Tenho dedicado boa parte do
tempo a desencaixotar livros e organizá-los na estante. No meio
desse processo, fui tomado de
uma espécie de fúria inquisitorial. Comecei a me desfazer de coleções inteiras. Para o lixo! Para o
sebo! Para o fogo! Coisas que nunca li nem vou ler.
Trata-se de uma alegre capitulação. Novos tempos: eu, que nunca me desfiz dos discos de vinil,
encaminhei a bom destino volumes e mais volumes de sociologia
e de marxismo. Até que fui justo:
certas obras de Fernando Henrique Cardoso foram descartadas
junto com Lênin, Kautsky e Trótski; velhas tartarugas liberais
acompanharam Eduardo Galeano e os estudos sobre o socialismo
soviético.
Isso ia acontecer mais dia menos dia. Resisti o quanto pude ao
e-mail; agora já tenho um e, antes
que o galo cante três vezes, haverei de ter um celular.

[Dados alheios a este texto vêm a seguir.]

/-- Settles O19: of the three things a step can do, only RESET clears ARMED and only the run of a WR_INIT sets it. -/
theorem armedIsClearedOnlyByResetAndSetOnlyByInit : Obligations.ArmedIsClearedOnlyByResetAndSetOnlyByInit := by
  intro s t hstep
  obtain ⟨-, rfl⟩ | ⟨d, rest, hp, hf, rfl⟩ | ⟨d, rest, tw, wdata, i, hp, hf, hd, rfl⟩ := step_next_cases hstep
  · exact ⟨fun h h' => absurd (h.symm.trans h') nofun, fun h h' => absurd (h.symm.trans h') nofun⟩
  · exact ⟨fun _ _ => ⟨d, rest, hp, formTransaction_eq_reset hf⟩, fun _ h' => absurd h' nofun⟩
  · constructor
    · intro h h'
      have hkept : (effect i (accept d rest s)).armed = true :=
        effect_armed (s := accept d rest s) h i
      exact absurd (hkept.symm.trans h') nofun
    · intro h h'
      obtain ⟨hc, w, rfl⟩ := effect_arms (s := accept d rest s) h h'
      obtain ⟨hcapA, hcapB⟩ := linesCapable_eq_true_iff.mp hc
      exact ⟨hcapA, hcapB, d, rest, tw, wdata, w, hp, hf, hd⟩

/-! ## The counter's range -/

/-- An integer in the range of a W-bit pattern is the value of the pattern it wraps to. -/
theorem sval_wrap_of_inRange {w : Nat} (hw : 0 < w) {n : Int} (hlo : -2 ^ (w - 1) ≤ n) (hhi : n < 2 ^ (w - 1)) :
    sval (wrap w n) = n := by
  have hpow := mul_pow_sub_one hw.ne' (2 : Int)
  rw [sval_wrap]
  apply Int.bmod_eq_of_le_mul_two <;> push_cast <;> omega

/-- One up from any pattern, with the wrap at the top (10_state.md R21). -/
theorem sval_countStep_one {w : Nat} (hw : 0 < w) (c : BitVec w) :
    sval (countStep 1 c) = if sval c = 2 ^ (w - 1) - 1 then -2 ^ (w - 1) else sval c + 1 := by
  have hpow := mul_pow_sub_one hw.ne' (2 : Int)
  obtain ⟨hlo, hhi⟩ := sval_bounds c
  rw [countStep_one]
  split
  case isTrue htop =>
    have hturn : sval c + 1 = -2 ^ (w - 1) + 2 ^ w := by omega
    rw [wrap_eq_of_emod_eq (n := -2 ^ (w - 1)) (by rw [hturn, Int.add_emod_right])]
    exact sval_wrap_of_inRange hw (by omega) (by omega)
  case isFalse => exact sval_wrap_of_inRange hw (by omega) (by omega)

/-- One down from any pattern, with the wrap at the bottom (10_state.md R21). -/
theorem sval_countStep_negOne {w : Nat} (hw : 0 < w) (c : BitVec w) :
    sval (countStep (-1) c) = if sval c = -2 ^ (w - 1) then 2 ^ (w - 1) - 1 else sval c - 1 := by
  have hpow := mul_pow_sub_one hw.ne' (2 : Int)
  obtain ⟨hlo, hhi⟩ := sval_bounds c
  rw [countStep_negOne]
  split
  case isTrue hbottom =>
    have hturn : 2 ^ (w - 1) - 1 = sval c + -1 + 2 ^ w := by omega
    rw [wrap_eq_of_emod_eq (n := 2 ^ (w - 1) - 1) (by rw [hturn, Int.add_emod_right])]
    exact sval_wrap_of_inRange hw (by omega) (by omega)
  case isFalse => exact sval_wrap_of_inRange hw (by omega) (by omega)

theorem cntW_pos (cfg : Config) : 0 < cfg.cntW := Nat.lt_of_lt_of_le Nat.zero_lt_two cfg.cntW_ge

/-- A single edge is an `edge` on its channel, with no response. -/
theorem effect_singleEdge {i : Instr} (hi : i = .edgeA ∨ i = .edgeB) :
    ∃ eA eB, ∀ s, effect i s = quiet (edge eA eB s) := by
  obtain rfl | rfl := hi
  · exact ⟨true, false, fun _ => rfl⟩
  · exact ⟨false, true, fun _ => rfl⟩

@[simp] theorem quiet_cntVal (s : State) : (quiet s).cntVal = s.cntVal := rfl

theorem resetTransaction_cntVal (s : State) : (resetTransaction s).cntVal = 0 := BitVec.toInt_zero

theorem step_of_fetch_reset {s t : State} (h : fetch s = .reset t) : step s = .next (resetTransaction t) := by
  simp [step, h]

/-- Settles O30: a single edge steps the counter by the entry it looks up, the writer lemma excludes every other
transaction, and RESET writes 0. -/
theorem counterWrapsAndHasNoOtherWriter : Obligations.CounterWrapsAndHasNoOtherWriter := by
  refine ⟨?_, ?_, ?_⟩
  · intro s t i harmed hi h
    obtain ⟨eA, eB, hedge⟩ := effect_singleEdge hi
    obtain ⟨hlo, hhi⟩ := sval_bounds s.cnt
    rw [exec_next_iff, hedge] at h
    subst h
    refine ⟨hlo, hhi, fun hup => ?_, fun hdown => ?_⟩
    · rw [quiet_cntVal, edge_cntVal harmed, ← quiet_oldRd, ← quiet_newRd, hup]
      exact sval_countStep_one (cntW_pos s.cfg) s.cnt
    · rw [quiet_cntVal, edge_cntVal harmed, ← quiet_oldRd, ← quiet_newRd, hdown]
      exact sval_countStep_negOne (cntW_pos s.cfg) s.cnt
  · intro s t i h hne
    obtain rfl := exec_next_iff.mp h
    exact effect_cntVal_writer hne
  · intro s t d rest hp hr hstep
    rw [step_of_fetch_reset (fetch_rst hp hr)] at hstep
    cases hstep
    exact resetTransaction_cntVal _

/-! ## The Readings -/

/-- Two Readings under one orientation differ in the composition of the channels that toggled. -/
theorem compose_xor_toggled (a b eA eB rev : Bool) :
    compose a b rev ^^^ compose (a ^^ eA) (b ^^ eB) rev = compose eA eB rev := by
  revert a b eA eB rev; decide

theorem edge_readings_xor {s : State} (h : s.armed = true) (eA eB : Bool) :
    (edge eA eB s).oldRd ^^^ (edge eA eB s).newRd = compose eA eB s.rev := by
  obtain ⟨hold, hnew⟩ := edge_readings h eA eB
  rw [hold, hnew, compose_xor_toggled]

/-- NEW_RD is the composition of the stored levels under the current REV (10_state.md R30 (b)). -/
def State.ReadingFollowsLevels (s : State) : Prop := s.newRd = compose s.lvlA s.lvlB s.rev

theorem readingFollowsLevels_edge {s : State} (h : s.ReadingFollowsLevels) (eA eB : Bool) :
    (edge eA eB s).ReadingFollowsLevels := by
  obtain ⟨-, he⟩ | ⟨-, k, he⟩ := edge_cases eA eB s
  · rwa [he]
  · rw [he]
    rfl

theorem readingFollowsLevels_initOperation {s : State} (h : s.ReadingFollowsLevels) :
    (initOperation s).ReadingFollowsLevels := by
  obtain ⟨-, hi⟩ | ⟨-, -, hi⟩ | ⟨-, -, hi⟩ := initOperation_cases s
  · rwa [hi]
  · rw [hi]
    rfl
  · rw [hi]
    exact h

theorem readingFollowsLevels_effect (i : Instr) (s : State) (hi : ∀ w, i ≠ .wrReverse w)
    (h : s.ReadingFollowsLevels) : (effect i s).ReadingFollowsLevels := by
  cases i with
  | wrReverse w => exact absurd rfl (hi w)
  | wrInit _ => exact readingFollowsLevels_initOperation h
  | edgeA | edgeB | edgeAB => exact readingFollowsLevels_edge h _ _
  | _ => exact h

/-- Settles O38: the toggled channels by `edge_readings_xor`, and NEW_RD by the invariant of every transaction but
WR_REVERSE. -/
theorem readingsRecordTheLastEdge : Obligations.ReadingsRecordTheLastEdge := by
  constructor
  · intro s t harmed
    refine ⟨?_, ?_, ?_⟩
    all_goals
      intro h
      obtain rfl := exec_next_iff.mp h
      refine (edge_readings_xor harmed _ _).trans ?_
      cases s.rev <;> rfl
  · intro s t is _ hrd hi hrun
    exact execAll_keeps State.ReadingFollowsLevels _ readingFollowsLevels_effect is s t hi hrd hrun

/-! ## The transition ROM -/

theorem romIndex_toNat (o n : Reading) : (romIndex o n).toNat = o.toNat * 4 + n.toNat := by
  revert o n; decide

theorem rom_eq_zero_iff (o n : Reading) : rom (romIndex o n) = 0 ↔ o = n := by
  revert o n; decide

theorem rom_eq_two_iff (o n : Reading) : rom (romIndex o n) = 2 ↔ o ^^^ n = 3 := by
  revert o n; decide

theorem rom_eq_one_iff (o n : Reading) :
    rom (romIndex o n) = 1 ↔ (o, n) ∈ [((0 : Reading), (2 : Reading)), (2, 3), (3, 1), (1, 0)] := by
  revert o n; decide

theorem rom_eq_negOne_iff (o n : Reading) :
    rom (romIndex o n) = -1 ↔ (o, n) ∈ [((0 : Reading), (1 : Reading)), (1, 3), (3, 2), (2, 0)] := by
  revert o n; decide

theorem rom_unit_iff_adjacent (o n : Reading) :
    (rom (romIndex o n) = 1 ∨ rom (romIndex o n) = -1) ↔ (o ^^^ n = 1 ∨ o ^^^ n = 2) := by
  revert o n; decide

theorem rom_swap_of_adjacent (o n : Reading) (h : o ^^^ n = 1 ∨ o ^^^ n = 2) :
    rom (romIndex n o) = -rom (romIndex o n) := by
  revert o n; decide

/-- Settles O21: the index by its two fields, and the sixteen entries read in order. -/
theorem romHoldsTheSourceLiteral : Obligations.RomHoldsTheSourceLiteral :=
  ⟨romIndex_toNat, by decide⟩

/-- Settles O22, one lemma per clause of R28. -/
theorem romFollowsTheGrayCodeGraph : Obligations.RomFollowsTheGrayCodeGraph := by
  intro o n
  exact ⟨rom_eq_zero_iff o n, rom_unit_iff_adjacent o n, rom_eq_two_iff o n, rom_swap_of_adjacent o n,
    rom_eq_one_iff o n, rom_eq_negOne_iff o n⟩

end Sys2Proof.Machine
end

section
/-! The memory statements (20_memory.md): which transaction a strobe or a bus access forms, the deliveries completed in
their order, the register map, and what a repeated access does. -/

namespace Sys2Proof.Machine

/-! ## Which words decode -/

theorem decode_hostRead {tw : TW} (hz : zOf tw = 0) (hk : kindOf tw = .hostRead) (wdata : Word) :
    decode tw wdata = .ok (decodeRead (selOf tw)) := by
  simp [decode, hz, hk]

theorem decode_hostWrite {tw : TW} (hz : zOf tw = 0) (hk : kindOf tw = .hostWrite) (wdata : Word) :
    decode tw wdata = .ok (decodeWrite (selOf tw) wdata) := by
  simp [decode, hz, hk]

/-- A host strobe's word carries KIND by `h_we`, Z = 0 and SEL = `h_off` (20_memory.md R35). -/
theorem hostWord_fields (we : Bool) (off : Offset) :
    zOf (hostWord we off) = 0 ∧ kindOf (hostWord we off) = (if we then .hostWrite else .hostRead) ∧
      selOf (hostWord we off) = off := by
  revert we off; decide

theorem decode_hostWord_read (off : Offset) (wdata : Word) :
    decode (hostWord false off) wdata = .ok (decodeRead off) := by
  obtain ⟨hz, hk, hsel⟩ := hostWord_fields false off
  rw [decode_hostRead hz hk, hsel]

theorem decode_hostWord_write (off : Offset) (wdata : Word) :
    decode (hostWord true off) wdata = .ok (decodeWrite off wdata) := by
  obtain ⟨hz, hk, hsel⟩ := hostWord_fields true off
  rw [decode_hostWrite hz hk, hsel]

theorem exists_decode_hostWord (we : Bool) (off : Offset) (wdata : Word) :
    ∃ i, decode (hostWord we off) wdata = .ok i := by
  cases we with
  | false => exact ⟨_, decode_hostWord_read off wdata⟩
  | true => exact ⟨_, decode_hostWord_write off wdata⟩

/-- The edge transaction of a strobe with at least one event (20_memory.md R35). -/
def strobedEdge (evA evB : Bool) : Instr := if evA && evB then .edgeAB else if evA then .edgeA else .edgeB

theorem decode_edgeWord {evA evB : Bool} (h : (evA || evB) = true) (wdata : Word) :
    decode (edgeWord evA evB) wdata = .ok (strobedEdge evA evB) := by
  match evA, evB, h with
  | true, false, _ => rfl
  | false, true, _ => rfl
  | true, true, _ => rfl

/-- The well-formed words of 30_encoding.md R61 decode. -/
theorem exists_decode_of_wellFormed {tw : TW} (wdata : Word)
    (h : tw.toNat < 0x10 ∨ (0x40 ≤ tw.toNat ∧ tw.toNat < 0x50) ∨ (0x81 ≤ tw.toNat ∧ tw.toNat ≤ 0x83)) :
    ∃ i, decode tw wdata = .ok i := by
  obtain hread | hwrite | hedge := h
  · have hword : tw = hostWord false (selOf tw) := by revert tw; decide
    rw [hword]
    exact exists_decode_hostWord _ _ wdata
  · have hword : tw = hostWord true (selOf tw) := by revert tw; decide
    rw [hword]
    exact exists_decode_hostWord _ _ wdata
  · have hword : ∃ evA evB, (evA || evB) = true ∧ tw = edgeWord evA evB := by revert tw; decide
    obtain ⟨evA, evB, hev, rfl⟩ := hword
    exact ⟨_, decode_edgeWord hev wdata⟩

/-! ## Which offset a bus access reaches -/

/-- Offset `k` is at byte address `base + 4*k` (20_memory.md R50). -/
theorem busOffset_register (base : Nat) {k : Nat} (hk : k < 16) :
    busOffset base (base + 4 * k) 4 = .ok (BitVec.ofNat 4 k) := by
  have hwhole : ¬ (4 ≠ 4 ∨ (base + 4 * k) % 4 ≠ base % 4) := by omega
  have hinside : ¬ (base + 4 * k < base ∨ base + 64 ≤ base + 4 * k) := by omega
  have hindex : (base + 4 * k - base) / 4 = k := by omega
  rw [busOffset, if_neg hwhole, if_neg hinside, hindex]

theorem busOffset_notWhole {base addr nbytes : Nat} (h : nbytes ≠ 4 ∨ addr % 4 ≠ base % 4) :
    busOffset base addr nbytes = .error .busNotWholeRegister :=
  if_pos h

theorem busOffset_outside {base addr : Nat} (halign : addr % 4 = base % 4) (h : addr < base ∨ base + 64 ≤ addr) :
    busOffset base addr 4 = .error .busOutsideBlock := by
  have hwhole : ¬ (4 ≠ 4 ∨ addr % 4 ≠ base % 4) := by omega
  rw [busOffset, if_neg hwhole, if_pos h]

theorem formTransaction_bus_register (cfg : Config) (we : Bool) {k : Nat} (hk : k < 16) (wdata : Word) :
    formTransaction cfg (.bus we (cfg.qdecBase + 4 * k) 4 wdata) =
      formTransaction cfg (.host we (BitVec.ofNat 4 k) wdata) := by
  simp [formTransaction, busOffset_register _ hk]

theorem formTransaction_bus_error {cfg : Config} {addr nbytes : Nat} {r : Refusal}
    (h : busOffset cfg.qdecBase addr nbytes = .error r) (we : Bool) (wdata : Word) :
    formTransaction cfg (.bus we addr nbytes wdata) = .error r := by
  simp [formTransaction, h]

/-- The four byte lanes, lane 0 lowest, are the whole register (20_memory.md R50). -/
theorem eq_append_busLanes (v : Word) : v = busLane v 3 ++ busLane v 2 ++ busLane v 1 ++ busLane v 0 := by
  symm
  simp only [busLane]
  rw [BitVec.extractLsb'_append_extractLsb'_eq_extractLsb' (by decide),
    BitVec.extractLsb'_append_extractLsb'_eq_extractLsb' (by decide),
    BitVec.extractLsb'_append_extractLsb'_eq_extractLsb' (by decide)]
  exact BitVec.extractLsb'_eq_self

/-! ## A step, by the transaction its delivery forms -/

theorem exec_completes (i : Instr) (s : State) : ∃ t, exec i s = .next t := ⟨_, exec_eq_effect i s⟩

theorem exec_pending {i : Instr} {s t : State} (h : exec i s = .next t) : t.pending = s.pending := by
  rw [exec_next_iff.mp h, effect_pending]

/-- A step looks at a request only through the transaction it forms. -/
theorem step_eq_of_formTransaction_eq {s : State} {la lb : Bool} {r r' : Request} {rest : List Delivery}
    (hp : s.pending = ⟨la, lb, r⟩ :: rest) (hf : formTransaction s.cfg r = formTransaction s.cfg r') :
    step s = step { s with pending := ⟨la, lb, r'⟩ :: rest } := by
  simp only [step, fetch, hp, hf]
  rcases formTransaction s.cfg r' with _ | ⟨_ | ⟨tw, wdata⟩⟩
  · rfl
  · rfl
  · dsimp only
    rcases decode tw wdata with _ | _ <;> rfl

Nunca fui muito radical no
meu esquerdismo e, se tinha em
casa Lênin falando do futuro do
Estado, era mais porque o debate
político assim o exigia que por
adesão ao duro líder bolchevique.
Preservei o essencial, entretanto: "História e Consciência de
Classe", de Lukács; os "Pressupostos do Socialismo", do adorável
traidor da classe operária Eduard
Bernstein; e quase todo o Marx.
Deste, joguei fora o famoso "Teorias da Mais-Valia" -que, junto
com os "Grundrisse", costumava
ser a arma preferida dos marxólogos, quando escarafunchavam
a entrelinha da entrelinha daquilo que não foi escrito no "Capital".
Fazendo esse registro, não quero dizer que "mudei", que já não
penso o que pensava antes etc. O
alívio de não conviver mais com
tantos fantasmas tem a ver com
outra coisa; é um alívio e não é.
Significa alterar as expectativas, não com relação ao futuro da
sociedade e coisas do gênero, mas
com relação ao meu futuro pessoal como leitor. Mantive os livros
na esperança de que iria lê-los. A
convicção não era política, era
temporal.
Comprar livros, guardá-los,
funciona como uma espécie de reserva cronológica, de longevidade
imaginária. Se uma coleção de
história do marxismo se estende
por 20 volumes, possuí-la é estar
garantido no tempo, é dominar
um latifúndio de anos e de curiosidade improdutiva.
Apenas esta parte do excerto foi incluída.